Start at the line with "def State.loadVerdict (s" in the records below, stop at the line with "((s.envelopeBad x k).orElse", and return every line in that span exactly, the two end lines included.

-- ENTRIES SUPPLIED follows --

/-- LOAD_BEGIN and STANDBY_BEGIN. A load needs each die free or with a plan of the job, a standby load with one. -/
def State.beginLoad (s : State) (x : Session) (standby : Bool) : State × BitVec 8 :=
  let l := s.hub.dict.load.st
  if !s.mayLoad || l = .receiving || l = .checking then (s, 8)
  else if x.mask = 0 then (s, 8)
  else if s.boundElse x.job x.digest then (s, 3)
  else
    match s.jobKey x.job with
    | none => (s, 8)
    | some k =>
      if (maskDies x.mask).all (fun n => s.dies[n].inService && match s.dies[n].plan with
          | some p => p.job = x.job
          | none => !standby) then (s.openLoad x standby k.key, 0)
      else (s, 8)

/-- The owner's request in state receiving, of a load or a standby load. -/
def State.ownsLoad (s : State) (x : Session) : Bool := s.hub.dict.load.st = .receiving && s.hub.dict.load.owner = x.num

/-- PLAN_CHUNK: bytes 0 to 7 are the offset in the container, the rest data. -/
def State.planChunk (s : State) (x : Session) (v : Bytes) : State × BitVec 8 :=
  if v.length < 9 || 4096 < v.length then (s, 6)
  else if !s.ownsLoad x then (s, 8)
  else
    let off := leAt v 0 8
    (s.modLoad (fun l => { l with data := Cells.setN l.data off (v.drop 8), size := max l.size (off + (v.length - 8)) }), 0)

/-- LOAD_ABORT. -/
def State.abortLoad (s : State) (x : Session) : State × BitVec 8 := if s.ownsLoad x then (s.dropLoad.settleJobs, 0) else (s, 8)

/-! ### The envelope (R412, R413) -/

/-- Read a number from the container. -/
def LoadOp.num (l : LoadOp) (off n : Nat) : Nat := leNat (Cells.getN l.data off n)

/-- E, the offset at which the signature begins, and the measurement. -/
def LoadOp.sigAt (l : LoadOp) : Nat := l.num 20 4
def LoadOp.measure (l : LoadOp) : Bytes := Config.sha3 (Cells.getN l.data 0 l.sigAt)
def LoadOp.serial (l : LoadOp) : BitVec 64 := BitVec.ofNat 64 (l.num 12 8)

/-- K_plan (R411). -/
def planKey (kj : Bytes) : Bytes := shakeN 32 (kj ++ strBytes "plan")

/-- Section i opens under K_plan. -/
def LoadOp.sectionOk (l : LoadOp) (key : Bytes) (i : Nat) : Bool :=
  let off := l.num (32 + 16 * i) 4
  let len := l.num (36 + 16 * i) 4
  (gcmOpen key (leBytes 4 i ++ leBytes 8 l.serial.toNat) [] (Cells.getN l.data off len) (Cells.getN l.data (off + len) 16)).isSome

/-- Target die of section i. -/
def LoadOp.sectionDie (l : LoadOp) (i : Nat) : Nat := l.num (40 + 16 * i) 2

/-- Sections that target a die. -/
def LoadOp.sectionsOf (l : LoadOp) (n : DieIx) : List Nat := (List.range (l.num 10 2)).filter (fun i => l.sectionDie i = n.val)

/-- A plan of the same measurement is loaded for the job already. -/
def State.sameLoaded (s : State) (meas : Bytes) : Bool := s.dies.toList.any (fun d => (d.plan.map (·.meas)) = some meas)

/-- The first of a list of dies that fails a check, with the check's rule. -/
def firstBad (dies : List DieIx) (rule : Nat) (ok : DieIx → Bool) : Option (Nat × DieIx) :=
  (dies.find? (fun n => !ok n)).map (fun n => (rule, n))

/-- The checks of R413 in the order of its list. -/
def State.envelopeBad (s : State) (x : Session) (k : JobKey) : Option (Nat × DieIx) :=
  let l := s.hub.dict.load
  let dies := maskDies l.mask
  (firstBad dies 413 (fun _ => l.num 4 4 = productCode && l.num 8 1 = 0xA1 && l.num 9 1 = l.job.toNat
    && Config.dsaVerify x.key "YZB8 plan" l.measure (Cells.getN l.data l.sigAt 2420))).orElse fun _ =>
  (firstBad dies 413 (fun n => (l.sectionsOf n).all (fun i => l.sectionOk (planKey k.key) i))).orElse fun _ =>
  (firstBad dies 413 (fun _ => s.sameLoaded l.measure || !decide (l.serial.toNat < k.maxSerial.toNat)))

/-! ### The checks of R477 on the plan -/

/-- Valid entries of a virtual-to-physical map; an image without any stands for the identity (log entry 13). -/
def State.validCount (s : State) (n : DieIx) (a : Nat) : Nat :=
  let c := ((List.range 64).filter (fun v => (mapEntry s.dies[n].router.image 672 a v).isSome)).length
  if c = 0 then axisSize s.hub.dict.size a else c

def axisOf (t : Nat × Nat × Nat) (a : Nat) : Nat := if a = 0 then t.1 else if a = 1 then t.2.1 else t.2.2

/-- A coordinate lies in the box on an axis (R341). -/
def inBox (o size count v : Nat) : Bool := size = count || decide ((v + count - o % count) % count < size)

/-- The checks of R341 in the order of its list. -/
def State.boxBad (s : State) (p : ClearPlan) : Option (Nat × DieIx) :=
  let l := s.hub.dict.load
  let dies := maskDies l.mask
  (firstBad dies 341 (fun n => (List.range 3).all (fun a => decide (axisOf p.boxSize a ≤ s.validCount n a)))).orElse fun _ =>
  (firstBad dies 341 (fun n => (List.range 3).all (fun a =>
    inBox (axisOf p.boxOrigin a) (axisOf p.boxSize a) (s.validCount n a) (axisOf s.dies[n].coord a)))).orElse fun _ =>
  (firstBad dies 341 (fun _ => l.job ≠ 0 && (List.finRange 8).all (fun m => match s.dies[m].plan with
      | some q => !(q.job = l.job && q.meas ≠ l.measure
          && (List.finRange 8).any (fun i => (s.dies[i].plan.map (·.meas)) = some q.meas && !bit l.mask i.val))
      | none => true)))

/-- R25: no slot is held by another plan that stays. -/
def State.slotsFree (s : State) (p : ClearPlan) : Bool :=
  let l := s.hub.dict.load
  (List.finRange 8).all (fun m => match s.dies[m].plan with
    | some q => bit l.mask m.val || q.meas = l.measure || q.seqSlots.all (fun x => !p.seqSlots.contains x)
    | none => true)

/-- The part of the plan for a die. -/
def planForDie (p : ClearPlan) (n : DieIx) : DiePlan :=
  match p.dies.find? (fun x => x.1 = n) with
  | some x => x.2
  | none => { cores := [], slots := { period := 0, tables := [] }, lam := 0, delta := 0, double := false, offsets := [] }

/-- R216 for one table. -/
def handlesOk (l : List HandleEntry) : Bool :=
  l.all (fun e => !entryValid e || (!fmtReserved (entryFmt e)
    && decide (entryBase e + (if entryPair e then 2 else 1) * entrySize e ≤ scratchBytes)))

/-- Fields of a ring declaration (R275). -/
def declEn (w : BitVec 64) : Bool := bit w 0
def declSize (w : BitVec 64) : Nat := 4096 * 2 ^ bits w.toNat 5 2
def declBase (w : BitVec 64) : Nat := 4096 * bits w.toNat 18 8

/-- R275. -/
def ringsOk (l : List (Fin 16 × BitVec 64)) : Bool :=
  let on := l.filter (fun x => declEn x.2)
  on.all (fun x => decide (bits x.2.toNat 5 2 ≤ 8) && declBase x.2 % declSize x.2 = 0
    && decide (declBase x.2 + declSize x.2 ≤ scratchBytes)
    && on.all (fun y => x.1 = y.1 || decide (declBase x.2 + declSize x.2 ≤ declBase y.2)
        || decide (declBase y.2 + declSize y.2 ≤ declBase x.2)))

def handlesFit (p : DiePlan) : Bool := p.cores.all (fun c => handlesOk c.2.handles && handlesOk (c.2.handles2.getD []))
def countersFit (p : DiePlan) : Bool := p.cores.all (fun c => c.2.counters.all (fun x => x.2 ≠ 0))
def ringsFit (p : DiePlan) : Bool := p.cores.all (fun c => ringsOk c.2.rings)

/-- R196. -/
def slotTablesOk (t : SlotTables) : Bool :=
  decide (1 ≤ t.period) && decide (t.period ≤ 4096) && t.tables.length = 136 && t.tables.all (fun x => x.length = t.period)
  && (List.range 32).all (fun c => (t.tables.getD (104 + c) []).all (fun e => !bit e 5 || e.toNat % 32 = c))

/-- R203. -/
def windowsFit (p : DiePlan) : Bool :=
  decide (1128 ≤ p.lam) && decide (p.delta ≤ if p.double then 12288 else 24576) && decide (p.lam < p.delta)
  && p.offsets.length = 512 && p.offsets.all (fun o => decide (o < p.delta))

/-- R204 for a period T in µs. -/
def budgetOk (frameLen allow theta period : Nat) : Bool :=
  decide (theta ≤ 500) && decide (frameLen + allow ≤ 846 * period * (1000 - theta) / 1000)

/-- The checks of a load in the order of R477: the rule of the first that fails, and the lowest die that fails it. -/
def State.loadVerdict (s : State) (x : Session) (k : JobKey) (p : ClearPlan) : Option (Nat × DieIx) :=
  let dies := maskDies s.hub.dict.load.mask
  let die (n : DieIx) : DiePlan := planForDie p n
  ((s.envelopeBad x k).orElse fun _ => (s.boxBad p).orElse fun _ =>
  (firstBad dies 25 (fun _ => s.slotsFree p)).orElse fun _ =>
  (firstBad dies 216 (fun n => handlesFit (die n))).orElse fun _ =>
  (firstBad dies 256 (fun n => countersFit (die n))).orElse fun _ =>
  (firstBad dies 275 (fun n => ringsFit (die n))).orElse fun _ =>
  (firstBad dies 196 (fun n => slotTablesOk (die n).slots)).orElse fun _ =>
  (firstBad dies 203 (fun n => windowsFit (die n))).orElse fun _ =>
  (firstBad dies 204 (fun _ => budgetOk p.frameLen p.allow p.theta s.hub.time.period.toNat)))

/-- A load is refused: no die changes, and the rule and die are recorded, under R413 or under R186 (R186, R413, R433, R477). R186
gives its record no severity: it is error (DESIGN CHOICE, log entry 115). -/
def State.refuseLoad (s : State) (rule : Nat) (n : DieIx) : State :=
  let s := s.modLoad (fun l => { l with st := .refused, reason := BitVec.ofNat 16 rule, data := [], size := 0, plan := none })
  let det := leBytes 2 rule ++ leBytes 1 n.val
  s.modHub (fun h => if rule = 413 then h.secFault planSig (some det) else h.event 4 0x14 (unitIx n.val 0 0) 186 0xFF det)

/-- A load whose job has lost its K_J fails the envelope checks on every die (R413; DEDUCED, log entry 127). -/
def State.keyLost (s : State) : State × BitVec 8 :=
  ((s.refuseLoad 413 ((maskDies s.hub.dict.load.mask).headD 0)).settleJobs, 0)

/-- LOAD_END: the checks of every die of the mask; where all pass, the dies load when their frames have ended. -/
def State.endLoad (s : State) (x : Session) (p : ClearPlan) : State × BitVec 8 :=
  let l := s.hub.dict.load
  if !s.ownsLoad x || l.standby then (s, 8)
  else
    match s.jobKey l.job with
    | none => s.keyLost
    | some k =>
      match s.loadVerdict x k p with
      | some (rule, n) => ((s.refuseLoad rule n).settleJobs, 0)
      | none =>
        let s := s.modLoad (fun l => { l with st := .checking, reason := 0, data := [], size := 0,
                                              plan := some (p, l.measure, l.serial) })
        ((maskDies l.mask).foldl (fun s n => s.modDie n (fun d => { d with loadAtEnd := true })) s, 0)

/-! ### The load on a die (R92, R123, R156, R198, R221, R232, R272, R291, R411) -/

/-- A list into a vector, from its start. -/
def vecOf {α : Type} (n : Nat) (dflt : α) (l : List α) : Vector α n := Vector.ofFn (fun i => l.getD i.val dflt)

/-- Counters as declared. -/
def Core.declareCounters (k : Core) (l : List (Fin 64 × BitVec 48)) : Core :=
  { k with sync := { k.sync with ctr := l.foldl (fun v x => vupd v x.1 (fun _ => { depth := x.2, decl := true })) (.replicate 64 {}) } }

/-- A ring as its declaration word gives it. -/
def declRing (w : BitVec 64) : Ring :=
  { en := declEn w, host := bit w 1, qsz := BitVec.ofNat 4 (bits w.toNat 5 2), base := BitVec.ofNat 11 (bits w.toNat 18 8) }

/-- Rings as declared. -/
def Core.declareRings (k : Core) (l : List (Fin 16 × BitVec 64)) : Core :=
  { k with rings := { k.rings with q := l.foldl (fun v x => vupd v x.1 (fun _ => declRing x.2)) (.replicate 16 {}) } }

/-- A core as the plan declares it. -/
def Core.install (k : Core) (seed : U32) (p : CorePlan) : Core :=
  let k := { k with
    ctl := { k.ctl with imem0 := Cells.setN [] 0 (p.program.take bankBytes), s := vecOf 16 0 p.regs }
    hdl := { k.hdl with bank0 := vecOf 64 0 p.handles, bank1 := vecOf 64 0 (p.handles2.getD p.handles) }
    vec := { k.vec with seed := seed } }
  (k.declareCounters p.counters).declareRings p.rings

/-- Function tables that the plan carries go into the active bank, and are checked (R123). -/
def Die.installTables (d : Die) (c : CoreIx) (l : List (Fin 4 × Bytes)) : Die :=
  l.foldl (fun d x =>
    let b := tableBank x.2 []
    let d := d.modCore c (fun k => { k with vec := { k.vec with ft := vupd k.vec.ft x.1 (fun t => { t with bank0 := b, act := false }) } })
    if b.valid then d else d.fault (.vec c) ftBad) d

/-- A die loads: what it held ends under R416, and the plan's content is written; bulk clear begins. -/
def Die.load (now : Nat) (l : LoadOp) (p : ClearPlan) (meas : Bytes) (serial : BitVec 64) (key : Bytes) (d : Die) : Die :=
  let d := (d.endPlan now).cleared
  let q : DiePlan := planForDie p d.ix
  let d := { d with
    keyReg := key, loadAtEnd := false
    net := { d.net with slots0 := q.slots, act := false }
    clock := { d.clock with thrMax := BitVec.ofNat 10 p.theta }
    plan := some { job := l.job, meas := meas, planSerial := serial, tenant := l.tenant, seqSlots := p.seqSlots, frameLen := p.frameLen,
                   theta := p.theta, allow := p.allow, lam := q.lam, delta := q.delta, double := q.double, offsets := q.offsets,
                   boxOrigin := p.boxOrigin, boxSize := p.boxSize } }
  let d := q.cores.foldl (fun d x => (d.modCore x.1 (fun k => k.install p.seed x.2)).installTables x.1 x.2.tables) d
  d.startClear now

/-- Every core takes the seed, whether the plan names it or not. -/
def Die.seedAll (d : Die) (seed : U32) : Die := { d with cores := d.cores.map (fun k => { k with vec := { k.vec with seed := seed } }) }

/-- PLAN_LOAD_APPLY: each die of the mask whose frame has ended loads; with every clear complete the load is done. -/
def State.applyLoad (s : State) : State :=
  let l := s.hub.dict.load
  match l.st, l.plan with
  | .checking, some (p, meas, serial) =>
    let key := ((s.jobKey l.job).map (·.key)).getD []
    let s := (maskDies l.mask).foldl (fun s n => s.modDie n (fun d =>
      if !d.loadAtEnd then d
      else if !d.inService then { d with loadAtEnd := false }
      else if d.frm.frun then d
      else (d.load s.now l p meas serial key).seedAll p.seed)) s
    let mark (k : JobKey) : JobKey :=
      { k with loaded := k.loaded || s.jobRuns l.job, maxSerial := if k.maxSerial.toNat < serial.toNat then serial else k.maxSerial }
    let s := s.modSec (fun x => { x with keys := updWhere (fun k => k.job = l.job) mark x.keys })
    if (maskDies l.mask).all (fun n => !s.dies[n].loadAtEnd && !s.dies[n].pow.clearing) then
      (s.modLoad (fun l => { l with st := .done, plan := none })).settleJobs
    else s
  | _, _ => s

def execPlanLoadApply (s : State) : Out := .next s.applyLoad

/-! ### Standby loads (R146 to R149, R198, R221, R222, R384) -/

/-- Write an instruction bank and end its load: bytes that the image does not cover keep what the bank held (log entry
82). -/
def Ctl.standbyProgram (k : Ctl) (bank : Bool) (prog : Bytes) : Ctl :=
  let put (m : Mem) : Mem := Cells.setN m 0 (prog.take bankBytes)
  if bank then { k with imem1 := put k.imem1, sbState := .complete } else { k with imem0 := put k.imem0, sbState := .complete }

-- ENTRIES SUPPLIED concluded --

PROBLEM SOLUTION.
def State.loadVerdict (s : State) (x : Session) (k : JobKey) (p : ClearPlan) : Option (Nat × DieIx) :=
  let dies := maskDies s.hub.dict.load.mask
  let die (n : DieIx) : DiePlan := planForDie p n
  ((s.envelopeBad x k).orElse fun _ => (s.boxBad p).orElse fun _ =>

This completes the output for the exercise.